OJK menilai afirmasi peringkat ini, menegaskan fundamental ekonomi Indonesia tetap solid, didukung pertumbuhan ekonomi relatif kuat, kerangka kebijakan makro yang disiplin,serta ketahanan Sektor Jasa Keuangan ( SJK ) di tengah meningkatnya ketidakpastian global. Moody’s menyebut, perekonomian Indonesia tetap resilien, ditopang kekuatan struktural serta kebijakan fiskal dan moneter prudent.
Sejalan rilis data Badan Pusat Statistik (BPS) Jumat ini, perekonomian Indonesia tumbuh 5,11 persen tahun 2025, lebih tinggi dibandingkan capaian tahun sebelumnya. Kinerja ini menunjukkan kemampuan perekonomian nasional menjaga momentum pertumbuhan di tengah tantangan global, sekaligus penopang penting terhadap ketidakpastian jangka pendek tercermin dalam outlook. OJK menilai prospek perekonomian nasional tetap positif dan berkelanjutan, didukung permintaan domestik yang solid, kontribusi sektor keuangan stabil,serta kesinambungan agenda reformasi berkelanjutan.
Pj Ketua Dewan Komisioner OJK, Friderica Widyasari Dewi, mengatakan, OJK terus memperkuat perannya menjaga stabilitas sistem keuangan sekaligus mendukung pertumbuhan ekonomi nasional, “ Kedepan, OJK konsisten menjalankan Program Prioritas 2026 mengedepankan prinsip kehati-hatian, penguatan ketahanan sektor jasa keuangan, serta pendalaman pasar keuangan yang terukur.Seluruh agenda ini diarahkan menjaga stabilitas sistem keuangan, mendukung pembiayaan Program Prioritas Pemerintah, memperkuat kepercayaan pelaku pasar dan investor,” ujar Friderica.
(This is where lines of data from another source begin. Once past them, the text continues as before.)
/-- From the opening of its window a command takes three phases, or hangs in the second. -/
theorem resume_transaction (hc : s.cur = some c) (hx : s.txn = .none)
    (hb : begin c s = openWindow (commandFrame s.params c).1 (commandFrame s.params c).2 s) (n : Nat) :
    resume (n + 3) s = .next (runTransaction c s) := by
  by_cases hr : s.env.answer (commandFrame s.params c).1 (commandFrame s.params c).2 = .never
  · rw [resume_begin hc hx hb, runTransaction_never hr]
    exact resume_hung (by simp [hung, hc, hr]) _
  · let opened := openWindow (commandFrame s.params c).1 (commandFrame s.params c).2 s
    let returned := exchange (commandFrame s.params c).1 (commandFrame s.params c).2 opened
    have hexch : advance opened = .next returned := by
      rw [advance_selected (s := opened) hc rfl, exchangeLatched_eq (s := opened) rfl rfl]
    have hcur : returned.cur = some c := (exchangeWith_cur _ _ _ _).trans hc
    have hend : finishCommand c (closeWindow returned) = runTransaction c s := by
      rw [runTransaction, txnWith_of_returned hr]
      rfl
    calc resume (n + 3) s
      _ = resume (n + 2) opened := resume_begin hc hx hb _
      _ = resume (n + 1) returned := resume_succ (s := opened) hc hexch _
      _ = resume n (runTransaction c s) :=
        hend ▸ resume_succ hcur (advance_exchanged hcur (exchangeWith_txn hr _ _ _)) _
      _ = .next (runTransaction c s) := resume_free (runTransaction_returned_cur hr) n

end Transaction

/-- The sequence of `BRINGUP` from Idle to Verify is four phases (41_sequencer.md R128). -/
theorem resume_resetPulse {s : State} (hc : s.cur = some .bringup) (hx : s.txn = .none) (hi : s.seq = .idle) (n : Nat) :
    resume (n + 4) s = resume n (resetPulse s) :=
  calc resume (n + 4) s
    _ = resume (n + 3) (enterHeldHigh s) := resume_begin hc hx (begin_idle hi) _
    _ = resume (n + 2) (enterAsserted (holdHigh (enterHeldHigh s))) := 
      resume_begin (s := enterHeldHigh s) hc hx (begin_heldHigh rfl) _
    _ = resume (n + 1) (enterSettling (holdLow (enterAsserted (holdHigh (enterHeldHigh s))))) :=
      resume_begin (s := enterAsserted (holdHigh (enterHeldHigh s))) hc hx (begin_asserted rfl) _
    _ = resume n (resetPulse s) :=
      resume_begin (s := enterSettling (holdLow (enterAsserted (holdHigh (enterHeldHigh s))))) hc hx (begin_settling rfl) _

/-- A register command is one phase where it is refused, and the three of its transaction where it
is not. -/
theorem exec_instr_eq_resume {c : Command} {s : State} (hb : c ≠ .bringup) (h : Accepts s) :
    exec c.instr s = resume longestCommand { s with cur := some c } := by
  let s' : State := { s with cur := some c }
  have hcur : s'.cur = some c := rfl
  by_cases hr : s.seq = .ready
  · rw [exec_instr_of_ready hb h hr, beforeTransaction_register hb]
    exact (resume_transaction hcur h.closed (begin_ready hb hr) 4).symm
  · rw [exec_instr_not_ready hb h hr]
    calc Host.Outcome.next (respond .gateClosed none s')
      _ = resume 6 (respond .gateClosed none s') := (resume_free rfl 6).symm
      _ = resume longestCommand s' := (resume_begin hcur h.closed (begin_not_ready hb hr) 6).symm

/-- `BRINGUP` is one phase where it is refused, and where it is not the four of its pulse and the
three of its transaction. -/
theorem exec_bringup_eq_resume {s : State} (hseq : s.seq = .idle ∨ s.seq = .ready ∨ s.seq = .fatal) (h : Accepts s) :
    exec .bringup s = resume longestCommand { s with cur := some .bringup } := by
  let s' : State := { s with cur := some .bringup }
  have hcur : s'.cur = some .bringup := rfl
  by_cases hi : s.seq = .idle
  · have hpulsed : (resetPulse s').cur = some .bringup := rfl
    calc exec .bringup s
      _ = .next (runTransaction .bringup (resetPulse s')) := exec_bringup_idle h hi
      _ = resume 3 (resetPulse s') := (resume_transaction hpulsed h.closed (begin_verify rfl) 0).symm
      _ = resume longestCommand s' := (resume_resetPulse hcur h.closed hi 3).symm
  · rw [exec_bringup_not_idle h hi]
    calc Host.Outcome.next (respond .notIdle none s')
      _ = resume 6 (respond .notIdle none s') := (resume_free rfl 6).symm
      _ = resume longestCommand s' := (resume_begin hcur h.closed (begin_over (hseq.resolve_left hi)) 6).symm

/-- Settles O22: the phases of a command are those of its refusal, its pulse and its transaction. -/
theorem phasesRefineCommands : Obligations.PhasesRefineCommands := by
  intro c s hs h
  by_cases hb : c = .bringup
  · subst hb
    exact exec_bringup_eq_resume (hs.inv.atRest h.free).2 h
  · exact exec_instr_eq_resume hb h

/-! Every step is a reset of the CORE, a run of phases, a refusal of the reserved word, or nothing. -/

section Step

variable {s t : State}

theorem coreReset_safe (s : State) : Safe (coreReset s) :=
  safe_of_closed (recorded_of_unjudged ⟨rfl, rfl⟩ rfl nofun nofun) (.inr (.inl rfl)) rfl rfl

/-- R41 says nothing of the host, the trace and the environment. -/
theorem Safe.withHost (hs : Safe s) (acts : List HostAction) : Safe { s with host := acts } :=
  ⟨{ hs.inv with }, { hs.inProgress with }⟩

/-- Accepting a command leaves a free CORE safe (10_state.md R24). -/
theorem Safe.accept (hs : Safe s) (hc : s.cur = none) (c : Command) : Safe { s with cur := some c } := by
  obtain ⟨hx, hq⟩ := hs.inv.atRest hc
  exact safe_of_closed (hs.recorded.congr rfl rfl) (.inr hq) hx (hs.inv.released hx)

/-- A run of phases from a safe state ends in one. -/
theorem Safe.resume (hs : Safe s) {n : Nat} (h : resume n s = .next t) : Safe t :=
  resume_keeps (fun _ _ => Safe.advance) n hs h

/-- A pending frame is that of the command in progress, whose next phase opens its window
(40_register_access.md R103). -/
theorem pendingFrame_cases {c : Command} {i : Instr} (hc : s.cur = some c) (hp : pendingFrame s = some i) :
    s.txn = .none ∧ begin c s = openWindow (commandFrame s.params c).1 (commandFrame s.params c).2 s ∧
      exec i s = guarded s (transaction (commandFrame s.params c).1 (commandFrame s.params c).2 fun _ s => s) := by
  cases hx : s.txn with
  | none =>
    refine ⟨rfl, ?_⟩
    cases c with
    | read a =>
      obtain ⟨hr, rfl⟩ : ready s = true ∧ .readFrame a = i := by simpa [pendingFrame, hx, hc] using hp
      exact ⟨if_pos hr, rfl⟩
    | write a v =>
      obtain ⟨hr, rfl⟩ : ready s = true ∧ .writeFrame a v = i := by simpa [pendingFrame, hx, hc] using hp
      exact ⟨if_pos hr, rfl⟩
    | bringup =>
      obtain ⟨hv, rfl⟩ : s.seq = .verify ∧ .readFrame s.params.idAddr = i := by simpa [pendingFrame, hx, hc] using hp
      exact ⟨begin_verify hv, rfl⟩
  | selected => simp [pendingFrame, hx] at hp
  | exchanged => simp [pendingFrame, hx] at hp

/-- Running a pending frame and the end of its command is the transaction of that command. -/
theorem finishCommand_pendingFrame {c : Command} {i : Instr} {u : State} (hc : s.cur = some c)
    (hp : pendingFrame s = some i) (hu : exec i s = .next u) :
    finishCommand c u = runTransaction c s ∧ Machine.resume 3 s = .next (runTransaction c s) := by
  obtain ⟨hx, hb, hexec⟩ := pendingFrame_cases hc hp
  rw [hexec] at hu
  obtain ⟨-, rfl⟩ := transaction_next (guarded_next hu).2
  exact ⟨rfl, resume_transaction hc hx hb 0⟩

/-- A word run by a safe free CORE leaves it safe. -/
theorem Safe.exec_decodeCommand (hs : Safe s) (ha : Accepts s) {w : CommandWord}
    (h : exec (decodeCommand w) s = .next t) : Safe t := by
  have hq := (hs.inv.atRest ha.free).2
  obtain hw | ⟨c, hw⟩ := decodeCommand_cases w <;> rw [hw] at h
  · obtain ⟨hn, -⟩ | ⟨-, rfl⟩ := execReserved_next h
    · exact absurd ha.free hn
    · exact hs.respond ha.closed hq _ _
  · rw [phasesRefineCommands c s hs ha] at h
    exact (hs.accept ha.free c).resume h

/-- Settles O29: a step runs phases, and they keep the invariants; a refusal of the reserved word and a
reset of the CORE leave nothing in progress. -/
theorem stepKeepsSafe : Obligations.StepKeepsSafe := by
  intro s t hs h
  obtain ⟨hl, ⟨rest, -, hr⟩ | ⟨-, ⟨c, i, u, hc, hp, hu, rfl⟩ | ⟨c, -, -, hr⟩ | ⟨w, rest, -, hc, hw⟩ | ⟨-, -, rfl⟩⟩⟩ :=
    step_next h
  · obtain ⟨-, rfl⟩ | ⟨-, rfl⟩ := takeReset_next hr
    · exact coreReset_safe _
    · exact coreReset_safe _
  · obtain ⟨ht, hrun⟩ := finishCommand_pendingFrame hc hp hu
    rw [ht]
    exact hs.resume hrun
  · exact hs.resume hr
  · exact (hs.withHost rest).exec_decodeCommand ⟨hl, hc, (hs.inv.atRest hc).1⟩ hw
  · exact hs

end Step

end Sys2Proof.Machine
end

section
/-! PROOF. One step of the machine, case by case of what the host does and of what is in progress
(10_state.md R24; 70_reset_and_hazards.md R180 to R183), and the steps of staged words. -/

namespace Sys2Proof.Machine

section StepEquations

variable {s : State} {c : Command} {rest : List HostAction}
OJK memandang penilaian Moody’s, menempatkan Indonesia pada posisi relatif lebih baik dibandingkan negara sekelasnya sebagai cerminan kepercayaan terhadap kapasitas kebijakan nasional, OJK mendukung penguatan koordinasi nasional menciptakan kebijakan lebih selaras dan konsisten.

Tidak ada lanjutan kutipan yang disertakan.